Pushed into a corner, Adam and Barbara finally call on Beetlejuice — all for the low, low price of saying his name out loud three times — whereupon he is summoned from his banishment, which seems to be not a specific place but sort of a micro-sized version of the real world, in this case Adam’s model of the town.
Once returned to full size his powers grow tremendously, including the ability to send other ghosts to the small world and manipulate the physical world to a far greater degree than his novice clients.
Keaton’s look and sound as Beetlejuice was instantly iconic, sort of like a clown that had crawled through the sewer and come out randy. He has greenish hair and mold-like schmutz growing across his temples and around his mouth, with blacked-out eye pits and snaggly teeth. He changes outfits often, but seems to favor velour-ish leisure suits.
Beetlejuice never really stops talking, and Keaton’s strangled-salesman croak can be hard to understand at times. Suffice to say the guy is only out for himself, and believes that by marrying Lydia he’ll rejoin the living, or at least have dominion over them.
The screenplay by Michael McDowell and Warren Skaaren, from a story by McDowell and Larry Wilson, is truly original and audacious stuff, if not entirely fleshed out from a metaphysical sense. You can easily poke holes in the movie’s internal logic — like why the Maitlands’ handbook for ghosts is a physical object Otho purloins — but at 92 minutes it’s so fast-paced it barely gives one a chance to think about it.
I was surprised to learn that “Beetlejuice” was not originally Burton’s choice of projects, wanting to go straight from his debut film, “Pee-Wee’s Big Adventure,” into his adaptation of “Batman.” But the studio didn’t trust him enough yet for such a big production, and the script presented itself as a bridge project.
Burton originally wanted to cast Sammy Davis Jr. as Beetlejuice, a concept that just boggles the mind, and manic comedian Sam Kinison was also considered, which at least presents a much more intriguing possibility. No doubt if Keaton hadn’t been cast, someone else would have eventually worn Batman’s cowl.

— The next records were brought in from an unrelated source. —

-- ==== Sys2Proof/Laws/QuietHost.lean ====
section
/-!
SUPPORT. One lemma per operation: the quiet part of the state is as before. This file: the host, the control and the power side.
-/

namespace Sys2Proof.Machine

set_option linter.unusedTactic false
set_option linter.unreachableTactic false
set_option linter.unusedSimpArgs false

theorem execPowerOnHour_quiet (tj : Nat) (writeOk : Bool) (s : State) (t : State)
    (h : execPowerOnHour tj writeOk s = .next t) : t.quiet = s.quiet := by
  unfold execPowerOnHour at h
  injection h with h
  subst h
  try simp only []
  repeat' (first | with_reducible rfl | (with_reducible apply ite_quiet) | (with_reducible apply quiet_foldl_fst <;> intros)
                 | (with_reducible apply quiet_foldl_snd <;> intros) | (with_reducible apply quiet_foldl <;> intros) | split)
  all_goals (try simp only [apply_ite State.quiet, ite_self])
  all_goals (try simp)
  all_goals (repeat' (first | with_reducible rfl | (with_reducible apply ite_quiet) | (with_reducible apply quiet_foldl_fst <;> intros)
                            | (with_reducible apply quiet_foldl_snd <;> intros) | (with_reducible apply quiet_foldl <;> intros) | split))
  all_goals (try simp)
  all_goals (repeat' (first | with_reducible rfl | (with_reducible apply ite_quiet) | (with_reducible apply quiet_foldl_fst <;> intros)
                            | (with_reducible apply quiet_foldl_snd <;> intros) | (with_reducible apply quiet_foldl <;> intros) | split))
  all_goals (try simp)

@[simp] theorem State.loadFails_quiet (s : State) : (s.loadFails).quiet = s.quiet := by
  unfold State.loadFails
  try simp only []
  repeat' (first | with_reducible rfl | (with_reducible apply ite_quiet) | (with_reducible apply quiet_foldl_fst <;> intros)
                 | (with_reducible apply quiet_foldl_snd <;> intros) | (with_reducible apply quiet_foldl <;> intros) | split)
  all_goals (try simp only [apply_ite State.quiet, ite_self])
  all_goals (try simp)
  all_goals (repeat' (first | with_reducible rfl | (with_reducible apply ite_quiet) | (with_reducible apply quiet_foldl_fst <;> intros)
                            | (with_reducible apply quiet_foldl_snd <;> intros) | (with_reducible apply quiet_foldl <;> intros) | split))
  all_goals (try simp)
  all_goals (repeat' (first | with_reducible rfl | (with_reducible apply ite_quiet) | (with_reducible apply quiet_foldl_fst <;> intros)
                            | (with_reducible apply quiet_foldl_snd <;> intros) | (with_reducible apply quiet_foldl <;> intros) | split))
  all_goals (try simp)

@[simp] theorem State.slotResult_quiet (s : State) (slot r : Nat) : (s.slotResult slot r).quiet = s.quiet := by
  unfold State.slotResult
  try simp only []
  repeat' (first | with_reducible rfl | (with_reducible apply ite_quiet) | (with_reducible apply quiet_foldl_fst <;> intros)
                 | (with_reducible apply quiet_foldl_snd <;> intros) | (with_reducible apply quiet_foldl <;> intros) | split)
  all_goals (try simp only [apply_ite State.quiet, ite_self])
  all_goals (try simp)
  all_goals (repeat' (first | with_reducible rfl | (with_reducible apply ite_quiet) | (with_reducible apply quiet_foldl_fst <;> intros)
                            | (with_reducible apply quiet_foldl_snd <;> intros) | (with_reducible apply quiet_foldl <;> intros) | split))
  all_goals (try simp)
  all_goals (repeat' (first | with_reducible rfl | (with_reducible apply ite_quiet) | (with_reducible apply quiet_foldl_fst <;> intros)
                            | (with_reducible apply quiet_foldl_snd <;> intros) | (with_reducible apply quiet_foldl <;> intros) | split))
  all_goals (try simp)

@[simp] theorem State.imageFreqs_quiet (s : State) (fs : List Nat) : (s.imageFreqs fs).quiet = s.quiet := by
  unfold State.imageFreqs
  try simp only []
  repeat' (first | with_reducible rfl | (with_reducible apply ite_quiet) | (with_reducible apply quiet_foldl_fst <;> intros)
                 | (with_reducible apply quiet_foldl_snd <;> intros) | (with_reducible apply quiet_foldl <;> intros) | split)
  all_goals (try simp only [apply_ite State.quiet, ite_self])
  all_goals (try simp)
  all_goals (repeat' (first | with_reducible rfl | (with_reducible apply ite_quiet) | (with_reducible apply quiet_foldl_fst <;> intros)
                            | (with_reducible apply quiet_foldl_snd <;> intros) | (with_reducible apply quiet_foldl <;> intros) | split))
  all_goals (try simp)
  all_goals (repeat' (first | with_reducible rfl | (with_reducible apply ite_quiet) | (with_reducible apply quiet_foldl_fst <;> intros)
                            | (with_reducible apply quiet_foldl_snd <;> intros) | (with_reducible apply quiet_foldl <;> intros) | split))
  all_goals (try simp)
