/-- A blob of the named slot that unwraps is committed (R79, R95). -/
theorem State.importBlob_unwraps (h7 : s.stopped 7 = false) (hm : s.masters = true) (hb : blobOk b = true)
    (hn : named.any (fun k => k != blobSlot b) = false) (hk : s.unwrap b = some k) :
    s.importBlob h 240 b named = s.commitKey h (blobSlot b) k := by
  simp [State.importBlob, h7, hm, hb, hn, hk]

theorem State.importBlob_fails (h7 : s.stopped 7 = false) (hm : s.masters = true) (hb : blobOk b = true)
    (hn : named.any (fun k => k != blobSlot b) = false) (hk : s.unwrap b = none) :
    s.importBlob h 240 b named = s.unwrapFailed.complete h .denied := by
  simp [State.importBlob, h7, hm, hb, hn, hk]

end

/-- Settles O51: an import by the checks that hold and by what the private path answers; an erasure and a report likewise. -/
theorem keysAndReports : Obligations.KeysAndReports := by
  unfold Obligations.KeysAndReports
  intro s h src len slot nonce dst b h7 on onF
  have hany : (some (blobSlot b)).any (fun k => k != blobSlot b) = false := by simp
  refine ⟨⟨?length, ?denied, ?header, ?imported, ?pathFails, ?fails, ?erased, ?noSlot, ?report⟩, ?loadLength,
    fun hm hb => ⟨?otherSlot, ?loaded, ?loadFails⟩⟩
  case length => exact fun hm hl hs => exec_of_serving hs rfl (State.importBlob_length hm hl)
  case denied =>
    exact fun hm => ⟨fun hs => exec_of_serving hs rfl (State.importBlob_denied hm), fun hs => exec_of_serving hs rfl (by simp [hm])⟩
  case header => exact fun hm hb hs => exec_of_serving hs rfl (State.importBlob_badHeader h7 hm hb)
  case imported =>
    exact fun k x hm hb hk hp hs =>
      exec_of_serving hs rfl ((State.importBlob_unwraps h7 hm hb rfl hk).trans (State.commitKey_served hp))
  case pathFails =>
    exact fun k hm hb hk =>
      ⟨fun hp hs => exec_of_serving hs rfl ((State.importBlob_unwraps h7 hm hb rfl hk).trans (State.commitKey_error hp)),
        fun hp hs => exec_of_serving hs rfl ((State.importBlob_unwraps h7 hm hb rfl hk).trans (State.commitKey_wait hp))⟩
  case fails => exact fun hm hb hk hs => exec_of_serving hs rfl (State.importBlob_fails h7 hm hb rfl hk)
  case erased =>
    intro x hm hslot hp hs
    have hin : ¬ keySlots ≤ slot := by simpa [keySlots] using hslot
    exact exec_of_serving hs rfl (by simp [hm, hin, h7, State.commitKey_served hp])
  case noSlot =>
    intro hm hslot hs
    have hout : keySlots ≤ slot := hslot
    exact exec_of_serving hs rfl (by simp [hm, hout])
  case report =>
    intro hfirst hn hn' hd hd'
    have hargs : ¬ (nonce % 64 ≠ 0 ∨ aptLen < nonce + 64 ∨ dst % 4096 ≠ 0 ∨ aptLen < dst + 548) := by
      simp only [aptLen]
      omega
    refine ⟨fun hid hs => exec_of_serving hs rfl ?_, fun hid hs => exec_of_serving hs rfl ?_⟩
    · simp only [hfirst, h7, hid, Bool.or_self, Bool.false_eq_true, Bool.not_false, if_false, if_true, if_neg hargs]
    · simp only [hfirst, h7, hid, Bool.or_self, Bool.false_eq_true, Bool.not_true, if_false, if_neg hargs]
      rfl
  case loadLength => exact fun hm hl hs => exec_of_serving hs rfl (State.importBlob_length hm hl)
  case otherSlot => exact fun hne hs => exec_of_serving hs rfl (State.importBlob_otherSlot h7 hm hb hne)
  case loaded =>
    rintro k x rfl hk hp hs
    exact exec_of_serving hs rfl ((State.importBlob_unwraps h7 hm hb hany hk).trans (State.commitKey_served hp))
  case loadFails =>
    rintro rfl hk hs
    exact exec_of_serving hs rfl (State.importBlob_fails h7 hm hb hany hk)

That “Beetlejuice” became a commercial hit is still a stunning thing, as mainstream audiences embraced its mix of kinky humor, necrophilia and puckish attitude toward “normie” society. If they hadn’t, one wonders if Tim Burton would have been stuck somewhere as an unsatisfied commercial artist, and the superhero movie craze never would have taken off.
You mentioned not knowing what their jobs are -- that is one thing I noticed for the first time upon re-watching it ourselves last week. They own the hardware store in town! It isn't ever explicitly stated, but the sign says MAITLAND'S and Adam just waltzes in and opens up the cash register when he's there.